Data for the task →
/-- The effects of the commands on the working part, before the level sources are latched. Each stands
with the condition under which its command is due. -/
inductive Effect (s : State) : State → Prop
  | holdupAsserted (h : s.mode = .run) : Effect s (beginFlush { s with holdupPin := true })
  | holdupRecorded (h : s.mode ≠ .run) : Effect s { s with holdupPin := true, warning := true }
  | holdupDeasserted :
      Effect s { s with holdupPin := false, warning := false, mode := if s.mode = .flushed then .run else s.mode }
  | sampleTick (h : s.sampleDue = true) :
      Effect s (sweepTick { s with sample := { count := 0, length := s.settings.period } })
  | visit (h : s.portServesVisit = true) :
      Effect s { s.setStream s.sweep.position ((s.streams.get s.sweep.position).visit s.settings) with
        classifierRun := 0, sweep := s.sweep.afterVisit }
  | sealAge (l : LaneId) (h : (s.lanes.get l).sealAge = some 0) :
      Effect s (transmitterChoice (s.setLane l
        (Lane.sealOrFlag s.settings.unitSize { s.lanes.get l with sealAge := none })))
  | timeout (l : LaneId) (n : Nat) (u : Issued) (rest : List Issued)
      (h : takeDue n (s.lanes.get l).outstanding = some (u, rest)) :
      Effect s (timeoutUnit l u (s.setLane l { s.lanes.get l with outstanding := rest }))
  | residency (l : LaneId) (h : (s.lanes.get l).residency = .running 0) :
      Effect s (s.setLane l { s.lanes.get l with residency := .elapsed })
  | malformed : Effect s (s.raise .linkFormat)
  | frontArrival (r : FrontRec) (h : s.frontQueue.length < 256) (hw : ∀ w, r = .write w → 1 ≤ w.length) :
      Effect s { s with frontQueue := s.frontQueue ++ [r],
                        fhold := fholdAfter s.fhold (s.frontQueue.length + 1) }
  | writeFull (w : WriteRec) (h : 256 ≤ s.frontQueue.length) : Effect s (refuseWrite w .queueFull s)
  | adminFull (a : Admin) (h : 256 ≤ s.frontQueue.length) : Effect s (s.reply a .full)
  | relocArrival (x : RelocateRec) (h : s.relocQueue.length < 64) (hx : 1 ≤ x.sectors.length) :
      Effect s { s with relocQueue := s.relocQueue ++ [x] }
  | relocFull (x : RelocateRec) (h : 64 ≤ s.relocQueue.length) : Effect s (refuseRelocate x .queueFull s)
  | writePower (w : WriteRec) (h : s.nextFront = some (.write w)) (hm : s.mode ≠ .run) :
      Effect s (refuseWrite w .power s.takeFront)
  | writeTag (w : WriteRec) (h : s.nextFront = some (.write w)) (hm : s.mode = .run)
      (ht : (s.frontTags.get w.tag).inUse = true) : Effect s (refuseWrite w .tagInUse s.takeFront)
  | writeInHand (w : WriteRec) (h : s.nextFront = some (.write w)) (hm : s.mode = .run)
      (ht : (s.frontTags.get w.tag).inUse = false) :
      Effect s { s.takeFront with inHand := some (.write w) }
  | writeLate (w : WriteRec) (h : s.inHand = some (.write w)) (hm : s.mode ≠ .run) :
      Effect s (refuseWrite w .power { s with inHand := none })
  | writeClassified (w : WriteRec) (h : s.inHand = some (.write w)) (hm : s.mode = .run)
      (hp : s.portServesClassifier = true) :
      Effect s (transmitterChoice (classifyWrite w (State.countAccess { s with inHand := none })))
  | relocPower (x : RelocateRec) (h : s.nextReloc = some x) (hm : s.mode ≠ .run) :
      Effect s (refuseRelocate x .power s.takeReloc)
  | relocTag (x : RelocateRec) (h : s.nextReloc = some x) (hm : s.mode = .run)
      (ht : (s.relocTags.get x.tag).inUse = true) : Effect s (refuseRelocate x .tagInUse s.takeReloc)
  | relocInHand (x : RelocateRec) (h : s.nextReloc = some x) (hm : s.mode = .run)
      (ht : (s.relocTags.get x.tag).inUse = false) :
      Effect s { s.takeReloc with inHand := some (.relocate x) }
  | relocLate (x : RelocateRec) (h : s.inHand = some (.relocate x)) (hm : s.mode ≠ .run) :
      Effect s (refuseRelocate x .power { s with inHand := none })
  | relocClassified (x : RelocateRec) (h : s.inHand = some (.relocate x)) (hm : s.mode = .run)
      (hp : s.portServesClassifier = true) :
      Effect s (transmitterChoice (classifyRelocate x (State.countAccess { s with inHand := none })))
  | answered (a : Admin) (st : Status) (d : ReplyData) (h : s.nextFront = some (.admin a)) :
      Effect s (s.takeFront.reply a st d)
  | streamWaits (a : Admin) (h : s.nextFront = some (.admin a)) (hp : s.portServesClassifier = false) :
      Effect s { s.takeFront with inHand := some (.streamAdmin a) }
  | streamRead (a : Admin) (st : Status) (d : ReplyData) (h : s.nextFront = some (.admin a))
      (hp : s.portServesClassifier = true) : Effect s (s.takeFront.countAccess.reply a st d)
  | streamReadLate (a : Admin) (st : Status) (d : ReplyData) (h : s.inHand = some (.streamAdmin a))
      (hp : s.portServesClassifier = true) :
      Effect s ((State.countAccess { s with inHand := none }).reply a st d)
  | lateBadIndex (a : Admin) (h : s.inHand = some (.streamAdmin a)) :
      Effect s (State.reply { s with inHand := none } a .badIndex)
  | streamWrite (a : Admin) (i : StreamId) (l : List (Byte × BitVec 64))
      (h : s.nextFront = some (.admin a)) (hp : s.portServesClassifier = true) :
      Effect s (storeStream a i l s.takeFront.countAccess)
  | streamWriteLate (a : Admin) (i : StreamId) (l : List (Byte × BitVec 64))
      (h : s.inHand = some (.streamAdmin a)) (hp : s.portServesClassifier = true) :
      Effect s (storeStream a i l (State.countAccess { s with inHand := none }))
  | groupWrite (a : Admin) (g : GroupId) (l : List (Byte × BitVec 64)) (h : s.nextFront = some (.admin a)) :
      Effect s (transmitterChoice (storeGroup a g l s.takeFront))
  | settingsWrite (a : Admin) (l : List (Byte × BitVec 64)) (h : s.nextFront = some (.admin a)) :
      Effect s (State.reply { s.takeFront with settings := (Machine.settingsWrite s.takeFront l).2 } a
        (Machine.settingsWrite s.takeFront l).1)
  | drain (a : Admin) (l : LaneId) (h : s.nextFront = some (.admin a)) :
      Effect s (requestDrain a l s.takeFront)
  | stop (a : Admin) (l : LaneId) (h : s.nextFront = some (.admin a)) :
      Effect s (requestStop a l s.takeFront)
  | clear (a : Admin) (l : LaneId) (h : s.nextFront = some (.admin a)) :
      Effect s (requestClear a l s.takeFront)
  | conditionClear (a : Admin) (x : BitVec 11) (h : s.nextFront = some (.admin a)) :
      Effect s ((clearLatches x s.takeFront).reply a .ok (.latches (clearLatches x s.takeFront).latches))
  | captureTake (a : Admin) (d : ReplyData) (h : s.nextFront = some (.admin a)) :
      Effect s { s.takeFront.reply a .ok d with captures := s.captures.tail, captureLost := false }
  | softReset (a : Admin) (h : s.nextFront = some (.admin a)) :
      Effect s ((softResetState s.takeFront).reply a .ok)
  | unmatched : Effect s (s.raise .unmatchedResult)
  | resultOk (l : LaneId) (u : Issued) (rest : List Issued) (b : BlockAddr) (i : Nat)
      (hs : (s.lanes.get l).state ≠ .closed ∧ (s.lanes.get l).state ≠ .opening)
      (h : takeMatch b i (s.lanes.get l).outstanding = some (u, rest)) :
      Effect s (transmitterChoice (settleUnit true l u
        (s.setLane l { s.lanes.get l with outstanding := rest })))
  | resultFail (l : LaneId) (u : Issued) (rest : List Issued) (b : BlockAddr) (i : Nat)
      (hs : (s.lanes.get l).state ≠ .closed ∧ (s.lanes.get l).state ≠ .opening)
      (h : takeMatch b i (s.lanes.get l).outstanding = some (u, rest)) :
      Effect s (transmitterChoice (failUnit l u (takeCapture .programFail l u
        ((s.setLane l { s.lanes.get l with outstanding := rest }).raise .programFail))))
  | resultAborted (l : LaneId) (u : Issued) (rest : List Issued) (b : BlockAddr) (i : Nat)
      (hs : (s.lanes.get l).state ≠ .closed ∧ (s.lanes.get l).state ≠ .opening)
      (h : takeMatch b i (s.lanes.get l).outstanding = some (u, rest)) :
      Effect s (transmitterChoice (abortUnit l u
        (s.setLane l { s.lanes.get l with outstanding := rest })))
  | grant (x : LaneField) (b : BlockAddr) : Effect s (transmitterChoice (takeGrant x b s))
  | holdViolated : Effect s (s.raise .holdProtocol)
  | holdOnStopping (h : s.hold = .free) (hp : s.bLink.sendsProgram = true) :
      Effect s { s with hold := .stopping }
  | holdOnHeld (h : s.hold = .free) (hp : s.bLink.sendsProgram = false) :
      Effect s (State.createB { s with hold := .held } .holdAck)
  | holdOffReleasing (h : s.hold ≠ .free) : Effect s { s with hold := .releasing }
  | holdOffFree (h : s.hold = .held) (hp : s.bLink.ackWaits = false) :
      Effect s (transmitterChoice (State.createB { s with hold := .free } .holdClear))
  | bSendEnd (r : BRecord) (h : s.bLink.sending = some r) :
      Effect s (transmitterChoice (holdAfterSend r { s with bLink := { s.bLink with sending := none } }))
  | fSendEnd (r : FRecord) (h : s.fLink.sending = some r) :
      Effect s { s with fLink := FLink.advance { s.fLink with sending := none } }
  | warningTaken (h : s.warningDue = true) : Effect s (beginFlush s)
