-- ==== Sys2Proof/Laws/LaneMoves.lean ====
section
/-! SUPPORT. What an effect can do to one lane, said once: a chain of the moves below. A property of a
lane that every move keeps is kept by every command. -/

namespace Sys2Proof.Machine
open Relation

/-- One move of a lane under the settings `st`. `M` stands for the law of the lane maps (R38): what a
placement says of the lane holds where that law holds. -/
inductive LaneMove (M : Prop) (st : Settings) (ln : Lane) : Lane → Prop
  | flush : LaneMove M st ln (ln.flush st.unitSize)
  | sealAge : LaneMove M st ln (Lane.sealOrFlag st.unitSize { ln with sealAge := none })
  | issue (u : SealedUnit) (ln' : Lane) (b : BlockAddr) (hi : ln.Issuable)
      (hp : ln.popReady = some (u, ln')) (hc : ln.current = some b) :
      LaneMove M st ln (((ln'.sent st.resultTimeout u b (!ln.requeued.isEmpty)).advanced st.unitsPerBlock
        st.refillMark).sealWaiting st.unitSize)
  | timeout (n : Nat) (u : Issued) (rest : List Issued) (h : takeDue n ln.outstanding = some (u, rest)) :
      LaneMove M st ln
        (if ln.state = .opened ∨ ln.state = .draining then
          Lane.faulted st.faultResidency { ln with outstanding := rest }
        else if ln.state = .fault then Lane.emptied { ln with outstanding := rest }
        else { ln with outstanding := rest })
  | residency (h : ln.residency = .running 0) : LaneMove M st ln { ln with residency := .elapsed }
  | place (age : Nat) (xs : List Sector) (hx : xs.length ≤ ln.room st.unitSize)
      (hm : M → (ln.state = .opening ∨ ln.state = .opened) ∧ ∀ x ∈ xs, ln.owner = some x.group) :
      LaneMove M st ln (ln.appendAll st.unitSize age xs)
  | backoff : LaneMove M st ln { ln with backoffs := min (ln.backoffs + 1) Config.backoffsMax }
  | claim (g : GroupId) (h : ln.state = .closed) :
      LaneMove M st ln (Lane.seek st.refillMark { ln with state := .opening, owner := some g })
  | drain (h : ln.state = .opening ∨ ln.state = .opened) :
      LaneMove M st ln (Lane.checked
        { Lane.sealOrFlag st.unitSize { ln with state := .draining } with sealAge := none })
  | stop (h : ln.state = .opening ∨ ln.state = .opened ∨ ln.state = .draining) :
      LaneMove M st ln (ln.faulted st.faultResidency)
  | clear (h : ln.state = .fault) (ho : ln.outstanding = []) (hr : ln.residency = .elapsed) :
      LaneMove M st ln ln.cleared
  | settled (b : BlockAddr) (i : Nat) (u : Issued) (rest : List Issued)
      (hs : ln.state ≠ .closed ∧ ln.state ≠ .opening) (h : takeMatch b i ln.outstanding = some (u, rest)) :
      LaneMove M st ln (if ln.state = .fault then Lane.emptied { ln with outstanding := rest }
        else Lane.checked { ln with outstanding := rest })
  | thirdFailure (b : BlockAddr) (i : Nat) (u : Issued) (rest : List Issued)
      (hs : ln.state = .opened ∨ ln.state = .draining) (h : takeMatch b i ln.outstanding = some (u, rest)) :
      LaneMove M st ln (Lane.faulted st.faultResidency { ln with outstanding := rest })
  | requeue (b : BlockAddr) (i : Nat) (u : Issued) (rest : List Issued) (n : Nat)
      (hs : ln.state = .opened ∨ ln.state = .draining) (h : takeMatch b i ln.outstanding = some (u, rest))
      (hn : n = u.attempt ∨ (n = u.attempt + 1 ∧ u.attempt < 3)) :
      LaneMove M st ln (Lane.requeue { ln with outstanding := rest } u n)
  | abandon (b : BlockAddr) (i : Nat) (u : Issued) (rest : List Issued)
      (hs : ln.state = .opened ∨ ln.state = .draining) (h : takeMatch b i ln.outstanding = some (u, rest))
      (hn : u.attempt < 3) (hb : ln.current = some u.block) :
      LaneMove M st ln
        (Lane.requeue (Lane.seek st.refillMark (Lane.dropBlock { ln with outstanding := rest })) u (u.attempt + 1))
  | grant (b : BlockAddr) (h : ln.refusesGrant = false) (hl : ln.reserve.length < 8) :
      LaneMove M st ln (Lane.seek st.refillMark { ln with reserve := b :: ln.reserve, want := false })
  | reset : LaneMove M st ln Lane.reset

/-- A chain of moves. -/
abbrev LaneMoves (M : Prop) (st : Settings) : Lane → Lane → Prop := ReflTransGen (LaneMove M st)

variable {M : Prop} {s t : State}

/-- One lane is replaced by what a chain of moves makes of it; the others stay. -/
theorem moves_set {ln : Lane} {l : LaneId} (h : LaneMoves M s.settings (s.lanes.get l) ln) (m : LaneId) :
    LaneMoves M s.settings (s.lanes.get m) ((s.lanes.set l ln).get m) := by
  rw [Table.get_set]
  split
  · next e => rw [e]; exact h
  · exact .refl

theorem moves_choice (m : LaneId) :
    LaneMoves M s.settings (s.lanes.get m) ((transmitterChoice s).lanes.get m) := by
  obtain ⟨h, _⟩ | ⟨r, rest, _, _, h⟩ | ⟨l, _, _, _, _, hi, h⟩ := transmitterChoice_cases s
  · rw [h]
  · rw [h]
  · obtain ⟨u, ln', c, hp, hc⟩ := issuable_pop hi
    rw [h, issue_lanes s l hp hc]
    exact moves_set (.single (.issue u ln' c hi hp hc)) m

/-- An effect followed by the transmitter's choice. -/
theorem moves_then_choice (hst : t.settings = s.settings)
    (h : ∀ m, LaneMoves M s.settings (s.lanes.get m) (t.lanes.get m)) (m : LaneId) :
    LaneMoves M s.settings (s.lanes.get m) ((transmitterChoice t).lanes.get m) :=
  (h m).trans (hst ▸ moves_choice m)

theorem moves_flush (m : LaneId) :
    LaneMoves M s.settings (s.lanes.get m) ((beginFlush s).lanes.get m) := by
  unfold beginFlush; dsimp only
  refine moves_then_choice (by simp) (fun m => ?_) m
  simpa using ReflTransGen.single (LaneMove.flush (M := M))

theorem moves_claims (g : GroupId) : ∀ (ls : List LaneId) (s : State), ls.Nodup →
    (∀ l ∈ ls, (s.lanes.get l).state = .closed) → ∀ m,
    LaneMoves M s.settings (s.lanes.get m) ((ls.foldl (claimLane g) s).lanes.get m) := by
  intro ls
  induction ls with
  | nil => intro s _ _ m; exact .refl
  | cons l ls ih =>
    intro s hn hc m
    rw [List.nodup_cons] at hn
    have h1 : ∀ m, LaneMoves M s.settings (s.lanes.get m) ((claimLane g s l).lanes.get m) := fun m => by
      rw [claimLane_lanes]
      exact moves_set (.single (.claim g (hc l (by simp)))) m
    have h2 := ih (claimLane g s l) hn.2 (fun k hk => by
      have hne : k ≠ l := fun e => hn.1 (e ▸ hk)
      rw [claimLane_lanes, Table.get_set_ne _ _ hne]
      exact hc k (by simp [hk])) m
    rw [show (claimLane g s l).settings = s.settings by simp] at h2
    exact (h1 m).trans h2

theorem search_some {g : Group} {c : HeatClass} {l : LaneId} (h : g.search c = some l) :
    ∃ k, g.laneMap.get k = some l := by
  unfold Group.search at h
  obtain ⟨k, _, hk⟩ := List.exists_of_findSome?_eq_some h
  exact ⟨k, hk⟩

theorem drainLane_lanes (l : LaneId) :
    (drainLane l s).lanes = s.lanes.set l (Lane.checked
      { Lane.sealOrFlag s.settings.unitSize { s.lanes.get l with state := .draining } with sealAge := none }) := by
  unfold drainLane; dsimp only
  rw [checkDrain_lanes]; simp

Task brief →
Give back, word for word, only the lines above from the line holding "(r : FrontRec)" to the line holding "Effect s (refuseWrite w .power s.takeFront)", both included.

Answer to this exercise →
  | frontArrival (r : FrontRec) (h : s.frontQueue.length < 256) (hw : ∀ w, r = .write w → 1 ≤ w.length) :
      Effect s { s with frontQueue := s.frontQueue ++ [r],
                        fhold := fholdAfter s.fhold (s.frontQueue.length + 1) }
  | writeFull (w : WriteRec) (h : 256 ≤ s.frontQueue.length) : Effect s (refuseWrite w .queueFull s)
  | adminFull (a : Admin) (h : 256 ≤ s.frontQueue.length) : Effect s (s.reply a .full)
  | relocArrival (x : RelocateRec) (h : s.relocQueue.length < 64) (hx : 1 ≤ x.sectors.length) :
      Effect s { s with relocQueue := s.relocQueue ++ [x] }
  | relocFull (x : RelocateRec) (h : 64 ≤ s.relocQueue.length) : Effect s (refuseRelocate x .queueFull s)
  | writePower (w : WriteRec) (h : s.nextFront = some (.write w)) (hm : s.mode ≠ .run) :
      Effect s (refuseWrite w .power s.takeFront)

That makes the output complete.